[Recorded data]
/-- Settles O14: the stopping pass, and then a machine that steps to itself. -/
theorem schedulerStopsWhenContinueIsFalse : Obligations.SchedulerStopsWhenContinueIsFalse := by
  unfold Obligations.SchedulerStopsWhenContinueIsFalse
  exact fun s k hs hc => ⟨_, step_stops hs hc, rfl, run_stopped rfl k⟩

/-- Settles O15: `HaltedAs s` holds of `s`, and every step keeps it. -/
theorem haltedIsLeftOnlyByReset : Obligations.HaltedIsLeftOnlyByReset := by
  unfold Obligations.HaltedIsLeftOnlyByReset
  intro s h
  have start : HaltedAs s s := ⟨rfl, rfl, rfl, h⟩
  exact ⟨instrStep_halted h, timerStep_halted h, fun k => run_induction (fun _ _ => HaltedAs.step) k start⟩

/-- Settles O16, by the effects of `exec`. -/
theorem faultsAndAnomaliesWriteNothingElse : Obligations.FaultsAndAnomaliesWriteNothingElse := by
  unfold Obligations.FaultsAndAnomaliesWriteNothingElse
  intro i s t h
  have e := exec_effect h
  refine ⟨fun hfault => ?_, fun hhalt hlive => ?_, e.out_or_anomaly.resolve_left⟩
  · exact e.faulted_or_not.resolve_right fun ⟨hsame, _⟩ => hfault hsame
  · obtain ⟨code, addr, rfl⟩ := e.faulted_or_not.resolve_right fun ⟨_, hback⟩ => hlive (hback hhalt)
    exact ⟨rfl, code, addr, rfl⟩

/-- Settles O10: the instruction step fetches the word of the two bytes, and its decoded instruction
answers. -/
theorem stepRunsTheDecodedInstruction : Obligations.StepRunsTheDecodedInstruction := by
  unfold Obligations.StepRunsTheDecodedInstruction
  intro s i hs hc hfire hrun hpc hdec
  obtain ⟨t, ht⟩ := exec_next i { s with pc := s.pc + 2#16, out := {} }
  have hfetch : instrStep (clearOutputs s) = .next t := by
    rw [instrStep_running (s := clearOutputs s) hrun, fetchExecute_ok (s := clearOutputs s) (not_lt.2 hpc)]
    exact (execute_ok hdec).trans ht
  have hinstr : instrPart s = .next (stampInstr (inputNow s).clock t) := by
    rw [instrPart_fires hfire, hfetch, mapNext_next]
  rw [step_iterates hs hc hinstr, ht, mapNext_next]

/-- Settles O11, by PC against the last address that can be fetched from. -/
theorem fetchReadsTwoBytesAndAdvancesPc : Obligations.FetchReadsTwoBytesAndAdvancesPc := by
  unfold Obligations.FetchReadsTwoBytesAndAdvancesPc
  intro s hrun
  rw [instrStep_running hrun]
  constructor
  · intro hpc
    rw [fetchExecute_ok (by omega), readWord_eq_ofNat, advance_eq_ofNat]
  · intro hpc
    rw [fetchExecute_fault (by omega)]
    rfl
end

section
/-! Fair hosts (R402): a run of iterations that perform no instruction step, or one that resolves no wait,
counts the timers down once per timer step and leaves everything else as it is. -/

namespace Sys2Proof.Laws
open Sys2Proof Sys2Proof.Machine

variable {s t u : State} {h : Nat → HostInput}

/-! ## Iterations that perform the timer step at most -/

/-- The iteration that performs no instruction step, and the timer step if `ft`. -/
def timerIteration (ft : Bool) (s : State) : State :=
  consumeInput (if ft then timerStep (clearOutputs s) else clearOutputs s)

/-- `u` is `s` but for the timers, the outputs, the inputs used up and the tick. -/
def OnlyTimersDiffer (s u : State) : Prop :=
  u = { s with dt := u.dt, st := u.st, out := u.out, inputs := u.inputs, tick := u.tick }

theorem OnlyTimersDiffer.trans (hsu : OnlyTimersDiffer s u) (hut : OnlyTimersDiffer u t) :
    OnlyTimersDiffer s t :=
  calc t
    _ = { u with dt := t.dt, st := t.st, out := t.out, inputs := t.inputs, tick := t.tick } := hut
    _ = { s with dt := t.dt, st := t.st, out := t.out, inputs := t.inputs, tick := t.tick } := by rw [hsu]

theorem OnlyTimersDiffer.execState_eq (hsu : OnlyTimersDiffer s u) : u.execState = s.execState := by
  rw [hsu]

theorem OnlyTimersDiffer.scheduler_eq (hsu : OnlyTimersDiffer s u) : u.scheduler = s.scheduler := by
  rw [hsu]

theorem timerIteration_onlyTimersDiffer (ft : Bool) (s : State) :
    OnlyTimersDiffer s (timerIteration ft s) := by
  cases ft with
  | false => rfl
  | true =>
    by_cases he : s.execState = .halted
    · rw [timerIteration, if_pos rfl, timerStep_halted (s := clearOutputs s) he]; rfl
    · rw [timerIteration, if_pos rfl, timerStep_of_not_halted (s := clearOutputs s) he]; rfl

@[simp] theorem timerIteration_inputs (ft : Bool) (s : State) :
    (timerIteration ft s).inputs = s.inputs.tail := by
  cases ft
  · rfl
  · simp [timerIteration, (timerStep_keeps (clearOutputs s)).1]

/-- Outside Halted a timer step counts both timers down by one (R640). -/
theorem timerIteration_timers (ft : Bool) (he : s.execState ≠ .halted) :
    (timerIteration ft s).dt.toNat = s.dt.toNat - ft.toNat ∧
      (timerIteration ft s).st.toNat = s.st.toNat - ft.toNat := by
  cases ft with
  | false => exact ⟨rfl, rfl⟩
  | true =>
    rw [timerIteration, if_pos rfl, timerStep_of_not_halted (s := clearOutputs s) he]
    exact ⟨countDown_toNat s.dt, countDown_toNat s.st⟩

/-- FIRE_TIMER of the abstract iteration (R402). -/
def timerFlag : ClockInput → Bool
  | .now _ => false
  | .fire _ ft => ft

/-- On the input `x`, whatever the timers, the outputs and the tick of `s`, the iteration performs the timer step
at most. -/
def OnlyTimerStepOn (s : State) (x : HostInput) : Prop :=
  ∀ u rest, OnlyTimersDiffer s u → u.inputs = x :: rest →
    step u = .next (timerIteration (timerFlag x.clock) u)

theorem onlyTimerStepOn_of_no_instr {x : HostInput} {ft : Bool} (hs : s.scheduler = .iterating)
    (hc : x.cont = true) (hf : x.clock = .fire false ft) : OnlyTimerStepOn s x := by
  intro u rest hsu hin
  rw [step_without_instr (hsu.scheduler_eq.trans hs) hin hc hf, hf]
  rfl

theorem onlyTimerStepOn_of_wait {x : HostInput} {fi ft : Bool} {r : RegIx} (hs : s.scheduler = .iterating)
    (hwait : s.execState = .waitingForKey r) (hc : x.cont = true) (hk : x.keyPress = none)
    (hf : x.clock = .fire fi ft) : OnlyTimerStepOn s x := by
  intro u rest hsu hin
  rw [step_in_wait (hsu.scheduler_eq.trans hs) (hsu.execState_eq.trans hwait) hin hc hk hf, hf]
  rfl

* **INSTRUCTIONS FOR THE TASK**
Give again, exactly as written, every line from the first one above through the line that has "answers. -/" in it.

* **FINISHED TASK**
/-- Settles O14: the stopping pass, and then a machine that steps to itself. -/
theorem schedulerStopsWhenContinueIsFalse : Obligations.SchedulerStopsWhenContinueIsFalse := by
  unfold Obligations.SchedulerStopsWhenContinueIsFalse
  exact fun s k hs hc => ⟨_, step_stops hs hc, rfl, run_stopped rfl k⟩

/-- Settles O15: `HaltedAs s` holds of `s`, and every step keeps it. -/
theorem haltedIsLeftOnlyByReset : Obligations.HaltedIsLeftOnlyByReset := by
  unfold Obligations.HaltedIsLeftOnlyByReset
  intro s h
  have start : HaltedAs s s := ⟨rfl, rfl, rfl, h⟩
  exact ⟨instrStep_halted h, timerStep_halted h, fun k => run_induction (fun _ _ => HaltedAs.step) k start⟩

/-- Settles O16, by the effects of `exec`. -/
theorem faultsAndAnomaliesWriteNothingElse : Obligations.FaultsAndAnomaliesWriteNothingElse := by
  unfold Obligations.FaultsAndAnomaliesWriteNothingElse
  intro i s t h
  have e := exec_effect h
  refine ⟨fun hfault => ?_, fun hhalt hlive => ?_, e.out_or_anomaly.resolve_left⟩
  · exact e.faulted_or_not.resolve_right fun ⟨hsame, _⟩ => hfault hsame
  · obtain ⟨code, addr, rfl⟩ := e.faulted_or_not.resolve_right fun ⟨_, hback⟩ => hlive (hback hhalt)
    exact ⟨rfl, code, addr, rfl⟩

/-- Settles O10: the instruction step fetches the word of the two bytes, and its decoded instruction
answers. -/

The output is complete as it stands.